Reforma Tributária: Novos Contornos do Diferimento no Agronegócio sob o CBS e IBS
Com a promulgação da Emenda Constitucional 132/2023 e os subsequentes Projetos de Lei Complementar encaminhados pelo Poder Executivo à Câmara dos Deputados, altera-se consideravelmente o regime de incidência e de apuração tributária sobre operações do setor agropecuário. Em particular, o diferimento da Contribuição sobre Bens e Serviços (CBS) e do Imposto sobre Bens e Serviços (IBS) levanta uma série de questionamentos jurídicos e práticos por parte das organizações e operadores do Direito.
Novos modelos de apuração e a relevância para o setor
O diferimento aqui analisado tem base no artigo 156-A da Constituição Federal, que embasa o estabelecimento do IBS, e no artigo 195, §12, referente à CBS. Tais institutos passam a ter tratamento mais detalhado e técnico, cuja operacionalização dependerá da regulamentação infraconstitucional ainda em trâmite legislativo.

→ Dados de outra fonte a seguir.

@[simp] theorem State.sendReply_mem (s : State) (c : ChanId) (src : UdpSrc) (op st : Nat) (seq tick : W32) (d : List W32) (held : Bool) :
    (s.sendReply c src op st seq tick d held).mem = s.mem := congrArg Quiet.mem (State.sendReply_quiet s c src op st seq tick d held)

/-! ## The fields that sendCell leaves -/

@[simp] theorem State.sendCell_pending (s : State) (c : Cell) :
    (s.sendCell c).pending = s.pending := congrArg Quiet.pending (State.sendCell_quiet s c)

@[simp] theorem State.sendCell_fresh (s : State) (c : Cell) :
    (s.sendCell c).fresh = s.fresh := congrArg Quiet.fresh (State.sendCell_quiet s c)

@[simp] theorem State.sendCell_unpred (s : State) (c : Cell) :
    (s.sendCell c).unpred = s.unpred := congrArg Quiet.unpred (State.sendCell_quiet s c)

@[simp] theorem State.sendCell_sys (s : State) (c : Cell) :
    (s.sendCell c).sys = s.sys := congrArg Quiet.sys (State.sendCell_quiet s c)

@[simp] theorem State.sendCell_time (s : State) (c : Cell) :
    (s.sendCell c).time = s.time := congrArg Quiet.time (State.sendCell_quiet s c)

@[simp] theorem State.sendCell_ref (s : State) (c : Cell) :
    (s.sendCell c).ref = s.ref := congrArg Quiet.ref (State.sendCell_quiet s c)

@[simp] theorem State.sendCell_route (s : State) (c : Cell) :
    (s.sendCell c).route = s.route := congrArg Quiet.route (State.sendCell_quiet s c)

@[simp] theorem State.sendCell_aud (s : State) (c : Cell) :
    (s.sendCell c).aud = s.aud := congrArg Quiet.aud (State.sendCell_quiet s c)

@[simp] theorem State.sendCell_cald (s : State) (c : Cell) :
    (s.sendCell c).cald = s.cald := congrArg Quiet.cald (State.sendCell_quiet s c)

@[simp] theorem State.sendCell_meter (s : State) (c : Cell) :
    (s.sendCell c).meter = s.meter := congrArg Quiet.meter (State.sendCell_quiet s c)

@[simp] theorem State.sendCell_vent (s : State) (c : Cell) :
    (s.sendCell c).vent = s.vent := congrArg Quiet.vent (State.sendCell_quiet s c)

@[simp] theorem State.sendCell_dec (s : State) (c : Cell) :
    (s.sendCell c).dec = s.dec := congrArg Quiet.dec (State.sendCell_quiet s c)

@[simp] theorem State.sendCell_gey (s : State) (c : Cell) :
    (s.sendCell c).gey = s.gey := congrArg Quiet.gey (State.sendCell_quiet s c)

@[simp] theorem State.sendCell_tdm (s : State) (c : Cell) :
    (s.sendCell c).tdm = s.tdm := congrArg Quiet.tdm (State.sendCell_quiet s c)

@[simp] theorem State.sendCell_strm (s : State) (c : Cell) :
    (s.sendCell c).strm = s.strm := congrArg Quiet.strm (State.sendCell_quiet s c)

@[simp] theorem State.sendCell_cond (s : State) (c : Cell) :
    (s.sendCell c).cond = s.cond := congrArg Quiet.cond (State.sendCell_quiet s c)

@[simp] theorem State.sendCell_dma (s : State) (c : Cell) :
    (s.sendCell c).dma = s.dma := congrArg Quiet.dma (State.sendCell_quiet s c)

@[simp] theorem State.sendCell_store (s : State) (c : Cell) :
    (s.sendCell c).store = s.store := congrArg Quiet.store (State.sendCell_quiet s c)

@[simp] theorem State.sendCell_mdio (s : State) (c : Cell) :
    (s.sendCell c).mdio = s.mdio := congrArg Quiet.mdio (State.sendCell_quiet s c)

@[simp] theorem State.sendCell_back (s : State) (c : Cell) :
    (s.sendCell c).back = s.back := congrArg Quiet.back (State.sendCell_quiet s c)

@[simp] theorem State.sendCell_lateOps (s : State) (c : Cell) :
    (s.sendCell c).lateOps = s.lateOps := congrArg Quiet.lateOps (State.sendCell_quiet s c)

@[simp] theorem State.sendCell_mem (s : State) (c : Cell) :
    (s.sendCell c).mem = s.mem := congrArg Quiet.mem (State.sendCell_quiet s c)

/-! ## The fields that event leaves -/

@[simp] theorem State.event_pending (s : State) (op : Nat) (d : List W32) :
    (s.event op d).pending = s.pending := congrArg Quiet.pending (State.event_quiet s op d)

@[simp] theorem State.event_fresh (s : State) (op : Nat) (d : List W32) :
    (s.event op d).fresh = s.fresh := congrArg Quiet.fresh (State.event_quiet s op d)

@[simp] theorem State.event_unpred (s : State) (op : Nat) (d : List W32) :
    (s.event op d).unpred = s.unpred := congrArg Quiet.unpred (State.event_quiet s op d)

@[simp] theorem State.event_sys (s : State) (op : Nat) (d : List W32) :
    (s.event op d).sys = s.sys := congrArg Quiet.sys (State.event_quiet s op d)

@[simp] theorem State.event_time (s : State) (op : Nat) (d : List W32) :
    (s.event op d).time = s.time := congrArg Quiet.time (State.event_quiet s op d)

@[simp] theorem State.event_ref (s : State) (op : Nat) (d : List W32) :
    (s.event op d).ref = s.ref := congrArg Quiet.ref (State.event_quiet s op d)

@[simp] theorem State.event_route (s : State) (op : Nat) (d : List W32) :
    (s.event op d).route = s.route := congrArg Quiet.route (State.event_quiet s op d)

@[simp] theorem State.event_aud (s : State) (op : Nat) (d : List W32) :
    (s.event op d).aud = s.aud := congrArg Quiet.aud (State.event_quiet s op d)

@[simp] theorem State.event_cald (s : State) (op : Nat) (d : List W32) :
    (s.event op d).cald = s.cald := congrArg Quiet.cald (State.event_quiet s op d)

@[simp] theorem State.event_meter (s : State) (op : Nat) (d : List W32) :
    (s.event op d).meter = s.meter := congrArg Quiet.meter (State.event_quiet s op d)

@[simp] theorem State.event_vent (s : State) (op : Nat) (d : List W32) :
    (s.event op d).vent = s.vent := congrArg Quiet.vent (State.event_quiet s op d)

@[simp] theorem State.event_dec (s : State) (op : Nat) (d : List W32) :
    (s.event op d).dec = s.dec := congrArg Quiet.dec (State.event_quiet s op d)

@[simp] theorem State.event_gey (s : State) (op : Nat) (d : List W32) :
    (s.event op d).gey = s.gey := congrArg Quiet.gey (State.event_quiet s op d)

@[simp] theorem State.event_tdm (s : State) (op : Nat) (d : List W32) :
    (s.event op d).tdm = s.tdm := congrArg Quiet.tdm (State.event_quiet s op d)

@[simp] theorem State.event_strm (s : State) (op : Nat) (d : List W32) :
    (s.event op d).strm = s.strm := congrArg Quiet.strm (State.event_quiet s op d)

@[simp] theorem State.event_cond (s : State) (op : Nat) (d : List W32) :
    (s.event op d).cond = s.cond := congrArg Quiet.cond (State.event_quiet s op d)

@[simp] theorem State.event_dma (s : State) (op : Nat) (d : List W32) :
    (s.event op d).dma = s.dma := congrArg Quiet.dma (State.event_quiet s op d)

@[simp] theorem State.event_store (s : State) (op : Nat) (d : List W32) :
    (s.event op d).store = s.store := congrArg Quiet.store (State.event_quiet s op d)

@[simp] theorem State.event_mdio (s : State) (op : Nat) (d : List W32) :
    (s.event op d).mdio = s.mdio := congrArg Quiet.mdio (State.event_quiet s op d)

@[simp] theorem State.event_back (s : State) (op : Nat) (d : List W32) :
    (s.event op d).back = s.back := congrArg Quiet.back (State.event_quiet s op d)

@[simp] theorem State.event_lateOps (s : State) (op : Nat) (d : List W32) :
    (s.event op d).lateOps = s.lateOps := congrArg Quiet.lateOps (State.event_quiet s op d)

@[simp] theorem State.event_mem (s : State) (op : Nat) (d : List W32) :
    (s.event op d).mem = s.mem := congrArg Quiet.mem (State.event_quiet s op d)

/-! ## The fields that raise leaves -/

@[simp] theorem State.raise_pending (s : State) (src inst kind : Nat) (c : W32) :
    (s.raise src inst kind c).pending = s.pending := congrArg Still.pending (State.raise_still s src inst kind c)

@[simp] theorem State.raise_fresh (s : State) (src inst kind : Nat) (c : W32) :
    (s.raise src inst kind c).fresh = s.fresh := congrArg Still.fresh (State.raise_still s src inst kind c)

@[simp] theorem State.raise_unpred (s : State) (src inst kind : Nat) (c : W32) :
    (s.raise src inst kind c).unpred = s.unpred := congrArg Still.unpred (State.raise_still s src inst kind c)

@[simp] theorem State.raise_time (s : State) (src inst kind : Nat) (c : W32) :
    (s.raise src inst kind c).time = s.time := congrArg Still.time (State.raise_still s src inst kind c)

@[simp] theorem State.raise_ref (s : State) (src inst kind : Nat) (c : W32) :
    (s.raise src inst kind c).ref = s.ref := congrArg Still.ref (State.raise_still s src inst kind c)

@[simp] theorem State.raise_route (s : State) (src inst kind : Nat) (c : W32) :
    (s.raise src inst kind c).route = s.route := congrArg Still.route (State.raise_still s src inst kind c)

@[simp] theorem State.raise_aud (s : State) (src inst kind : Nat) (c : W32) :
    (s.raise src inst kind c).aud = s.aud := congrArg Still.aud (State.raise_still s src inst kind c)

@[simp] theorem State.raise_cald (s : State) (src inst kind : Nat) (c : W32) :
    (s.raise src inst kind c).cald = s.cald := congrArg Still.cald (State.raise_still s src inst kind c)

@[simp] theorem State.raise_meter (s : State) (src inst kind : Nat) (c : W32) :
    (s.raise src inst kind c).meter = s.meter := congrArg Still.meter (State.raise_still s src inst kind c)

@[simp] theorem State.raise_vent (s : State) (src inst kind : Nat) (c : W32) :
    (s.raise src inst kind c).vent = s.vent := congrArg Still.vent (State.raise_still s src inst kind c)

@[simp] theorem State.raise_dec (s : State) (src inst kind : Nat) (c : W32) :
    (s.raise src inst kind c).dec = s.dec := congrArg Still.dec (State.raise_still s src inst kind c)

@[simp] theorem State.raise_gey (s : State) (src inst kind : Nat) (c : W32) :
    (s.raise src inst kind c).gey = s.gey := congrArg Still.gey (State.raise_still s src inst kind c)

@[simp] theorem State.raise_tdm (s : State) (src inst kind : Nat) (c : W32) :
    (s.raise src inst kind c).tdm = s.tdm := congrArg Still.tdm (State.raise_still s src inst kind c)

@[simp] theorem State.raise_strm (s : State) (src inst kind : Nat) (c : W32) :
    (s.raise src inst kind c).strm = s.strm := congrArg Still.strm (State.raise_still s src inst kind c)

@[simp] theorem State.raise_cond (s : State) (src inst kind : Nat) (c : W32) :
    (s.raise src inst kind c).cond = s.cond := congrArg Still.cond (State.raise_still s src inst kind c)

@[simp] theorem State.raise_dma (s : State) (src inst kind : Nat) (c : W32) :
    (s.raise src inst kind c).dma = s.dma := congrArg Still.dma (State.raise_still s src inst kind c)

@[simp] theorem State.raise_mdio (s : State) (src inst kind : Nat) (c : W32) :
    (s.raise src inst kind c).mdio = s.mdio := congrArg Still.mdio (State.raise_still s src inst kind c)

@[simp] theorem State.raise_back (s : State) (src inst kind : Nat) (c : W32) :
    (s.raise src inst kind c).back = s.back := congrArg Still.back (State.raise_still s src inst kind c)

@[simp] theorem State.raise_lateOps (s : State) (src inst kind : Nat) (c : W32) :
    (s.raise src inst kind c).lateOps = s.lateOps := congrArg Still.lateOps (State.raise_still s src inst kind c)

@[simp] theorem State.raise_mem (s : State) (src inst kind : Nat) (c : W32) :
    (s.raise src inst kind c).mem = s.mem := congrArg Still.mem (State.raise_still s src inst kind c)

/-! ## goto -/

@[simp] theorem State.goto_pending (s : State) (t : Nat) : (s.goto t).pending = s.pending := by
  simp only [State.goto]; split <;> rfl

@[simp] theorem State.goto_fresh (s : State) (t : Nat) : (s.goto t).fresh = s.fresh := by
  simp only [State.goto]; split <;> rfl

@[simp] theorem State.goto_out (s : State) (t : Nat) : (s.goto t).out = s.out := by
  simp only [State.goto]; split <;> rfl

Na proposta atual, as operações entre produtores rurais e demais integrantes da cadeia produtiva poderão ter seus recolhimentos postergados até fases posteriores da cadeia econômica, desde que mantidos certos critérios objetivos — a exemplo da não cumulatividade plena, assegurada pela dedução integral dos créditos gerados em cada etapa.
Seguridade jurídica e os limites do diferimento
A proposta, embora inovadora, levanta preocupações quanto à segurança jurídica. Muitos questionam a constitucionalidade da extensão do diferimento de tributos nos moldes apresentados, especialmente frente aos princípios da legalidade tributária (art. 150, I, CF), anterioridade (art. 150, III, CF) e capacidade contributiva (art. 145, §1º, CF).

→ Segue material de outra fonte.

-- ==== Sys2Proof/Machine/Pins.lean ====
section
/-! DEFINITION. The levels of the engine's output pins, which are functions of its state (02 R53, 08 R209, R217, 14 R383,
15 R430, 16 R438, 19 R518). Pulses and serial outputs are in State.out. -/

namespace Sys2Proof.Machine
open Sys2Proof

/-- What a pin carries: nothing, a level, or a waveform that its block makes (an edge train, a pulse train, a square
wave). -/
inductive Level where
  | hiZ | low | high | wave
deriving DecidableEq, Repr

/-- A pin that is driven low or left high-impedance (20 R533). -/
def lowIf (b : Bool) : Level := if b then .low else .hiZ

/-- IRQ_N (19 R518). -/
def State.irqN (s : State) : Level := lowIf (s.drives .other false && s.host.intStatus &&& ~~~ s.host.intMask != 0)

/-- HS_IRQ_N (02 R53). -/
def State.hsIrqN (s : State) : Level := lowIf (s.drives .boot false && !s.host.spiWait.isEmpty)

/-- FAULT_N (16 R438). -/
def State.faultPin (s : State) : Level := lowIf (s.drives .faultN false)

/-- QFC[i] (15 R430, Table 15-14): its queue's flag, or the inactive level. -/
def State.qfcPin (s : State) (i : Nat) : Level :=
  let w := s.host.qfcMap
  let active := bit w (8 * i + 7) && (s.queue (fld w (8 * i + 5) (8 * i))).flag
  if !s.drives .other false then .hiZ
  else if active == bit w (8 * i + 6) then .low
  else .high

/-- The engine drives the pins of the Geyser (08 R209). -/
def State.geyPins (s : State) : Bool := s.drives .owned true && s.islandOn 12

/-- PS_EN[g] (08 Table 8-4). -/
def State.psEnPin (s : State) (g : Nat) : Level :=
  if !s.geyPins then .hiZ else if (s.ggroup g).st.live then .high else .low

/-- BST_PWM[g] (08 Table 8-4). -/
def State.bstPin (s : State) (g : Nat) : Level :=
  if !s.geyPins then .hiZ else if (s.ggroup g).st.live && (s.ggroup g).bst then .wave else .low

/-- The pulses of a diagnosis: leg A in step 1, leg B in step 2, both in step 3, none after a trip or, in step 3, after a
short result (08 R221). -/
def DiagSt.pulses (d : DiagSt) (iLeak : Nat) (legB : Bool) : Bool :=
  let short := decide ((iLeak : Int) < d.highA ∨ (iLeak : Int) < d.highB ∨ (iLeak : Int) < d.lowA ∨ (iLeak : Int) < d.lowB)
  d.trip.isNone && (d.step == (if legB then 2 else 1) || (d.step == 3 && !short))

/-- The common-mode ramp moves the legs of every channel that will play, and as long again when it is reversed (08 R219,
R220). -/
def State.rampsLegs (s : State) (n : Nat) : Bool :=
  let x := s.ggroup (n / 8)
  let c := s.gch n
  (x.st == .rampUp || (x.st == .rampDown && x.reversed)) && c.st == .off && c.enabled

/-- MOD_A[n], or MOD_B[n] for legB (08 R217, Table 8-4): edges in a channel that plays, enters or leaves or whose group's
ramp moves it, or where its diagnosis pulses the leg. -/
def State.legPins (s : State) (n : Nat) (legB : Bool) : Level :=
  let c := s.gch n
  let x := s.ggroup (n / 8)
  let moves := c.st == .play || c.st == .enter || c.st == .leave || s.rampsLegs n ||
    (c.diag.map (fun d => d.pulses x.iLeak legB)).getD false
  if s.geyPins && x.st.live && moves then .wave else .hiZ

/-- KA_OUT (14 R383). -/
def State.kaOut (s : State) : Level := if s.pair.ka && s.sys.pwrgd && s.sys.phase != .reset then .wave else .hiZ

end Sys2Proof.Machine
end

A cautela dos juristas diante da desoneração temporária
Especialistas em Direito Tributário ponderam que o diferimento, ao desonerar temporariamente o contribuinte de sua obrigação principal, pode também provocar distorções concorrenciais, carecendo, portanto, de um controle normativo eficaz e de uma estrutura de fiscalização digital e em tempo real — temas que remetem à jurisprudência do STF no RE 574.706 (repercussão geral).
Impactos específicos sobre os produtores rurais
Produtores rurais eventualmente submetidos a regimes de cooperativa ou de MEI rural encontrarão regimes diferenciados de tributação — inclusive isenção parcial ou total da CBS ou IBS — conforme previsto nos artigos 156-A, §§7º e 8º da CF, na condição de optantes por regimes específicos.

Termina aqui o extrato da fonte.